WELLESBOURNE Airfield businesses facing eviction have been offered a chance to operate for another year.
Following a lengthy legal battle to have their tenancies renewed, landlord Littler Investments has written to some of the businesses to offer them another year on their leases.
The owner has long wanted to sell the airfield to developers for housing and originally refused to allow the tenants – including two flying schools, a cafe and an aeroplane workshop – to renew their leases.
The businesses took their fight to court but lost the original case in June last year, and then a further appeal in March.
The tenants remaining in the fight – Take Flight Aviation and Warwickshire Aviation – were given a final date of October 29 to leave after permission to appeal a second time was refused. The site’s other remaining businesses were expected to leave by September 30.
But it is understood negotiations between the owner and the council, which has begun a compulsory purchase of the airfield to protect it from development, have prompted the unexpected move.

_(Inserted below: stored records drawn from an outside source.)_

/-! ### hwReset: the reset input, R700 -/

@[simp] theorem hwReset_cfg (s : State) : (hwReset s).cfg = s.cfg := rfl
@[simp] theorem hwReset_cmd (s : State) : (hwReset s).cmd = State.reset.cmd := rfl
@[simp] theorem hwReset_arg0 (s : State) : (hwReset s).arg0 = State.reset.arg0 := rfl
@[simp] theorem hwReset_arg1 (s : State) : (hwReset s).arg1 = State.reset.arg1 := rfl
@[simp] theorem hwReset_arg2 (s : State) : (hwReset s).arg2 = State.reset.arg2 := rfl
@[simp] theorem hwReset_arg3 (s : State) : (hwReset s).arg3 = State.reset.arg3 := rfl
@[simp] theorem hwReset_inLen (s : State) : (hwReset s).inLen = State.reset.inLen := rfl
@[simp] theorem hwReset_drs (s : State) : (hwReset s).drs = State.reset.drs := rfl
@[simp] theorem hwReset_ers (s : State) : (hwReset s).ers = State.reset.ers := rfl
@[simp] theorem hwReset_err (s : State) : (hwReset s).err = State.reset.err := rfl
@[simp] theorem hwReset_done (s : State) : (hwReset s).done = State.reset.done := rfl
@[simp] theorem hwReset_errSeen (s : State) : (hwReset s).errSeen = State.reset.errSeen := rfl
@[simp] theorem hwReset_resVal (s : State) : (hwReset s).resVal = State.reset.resVal := rfl
@[simp] theorem hwReset_resCons (s : State) : (hwReset s).resCons = State.reset.resCons := rfl
@[simp] theorem hwReset_resMsg0 (s : State) : (hwReset s).resMsg0 = State.reset.resMsg0 := rfl
@[simp] theorem hwReset_resMsg1 (s : State) : (hwReset s).resMsg1 = State.reset.resMsg1 := rfl
@[simp] theorem hwReset_resLen (s : State) : (hwReset s).resLen = State.reset.resLen := rfl
@[simp] theorem hwReset_resPoff (s : State) : (hwReset s).resPoff = State.reset.resPoff := rfl
@[simp] theorem hwReset_outCnt (s : State) : (hwReset s).outCnt = State.reset.outCnt := rfl
@[simp] theorem hwReset_held (s : State) : (hwReset s).held = State.reset.held := rfl
@[simp] theorem hwReset_mem (s : State) : (hwReset s).mem = State.reset.mem := rfl
@[simp] theorem hwReset_out (s : State) : (hwReset s).out = State.reset.out := rfl
@[simp] theorem hwReset_sinkReady (s : State) : (hwReset s).sinkReady = s.sinkReady := rfl
@[simp] theorem hwReset_sinkInput (s : State) : (hwReset s).sinkInput = s.sinkInput := rfl
@[simp] theorem hwReset_hostMoves (s : State) : (hwReset s).hostMoves = s.hostMoves := rfl
@[simp] theorem hwReset_hostData (s : State) : (hwReset s).hostData = s.hostData := rfl
@[simp] theorem hwReset_epoch (s : State) : (hwReset s).epoch = s.epoch + 1 := rfl

end Sys2Proof.Machine
end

South Warwickshire Flying School (SWFS) owner Rodney Gailiffe has welcomed the news. He said: “I welcome the renewal offer on behalf of SWFS and we are ever grateful for the extraordinary efforts by everyone involved in the process to ensure negotiations continue to a satisfactory outcome in preserving the aerodrome in line with Government recommendations for the future of general aviation in the UK.”
But Take Flight owner Mike Roberts, who did not receive an invitation for renewal, was suspicious of the move, which he said was to ‘appease’ the council.
He told the Observer: “I’m suspicious of this chance. They can give the tenants a month’s notice at any time so there’s no security for the future. It’s nothing more than a licence. It’s a temporary reprieve for some of the businesses but for the long-term future it’s quite the opposite. It’s just a move to appease the council.”
“Without the work of Take Flight leading the tenant’s campaign and lobbying the council the airfield would already be closed. The fact that they have written to the private owners, excluding myself the MD of Take Flight Aviation who personally own aircraft, is again a clear indication that they wish to make the process to gain vacant possession easier. If it were the true intention of the landlords to work with the local authority to retain the airfield why would they seek to remove the airfields biggest operator?”
Talking about Take Flight’s future, Mr Roberts said planning permission was required to move its buildings from the site and could result in more legal action.
He added: “It’s unlikely we can get permission before the 29th so we’re unsure whether we can go by then. It may involve legal action.”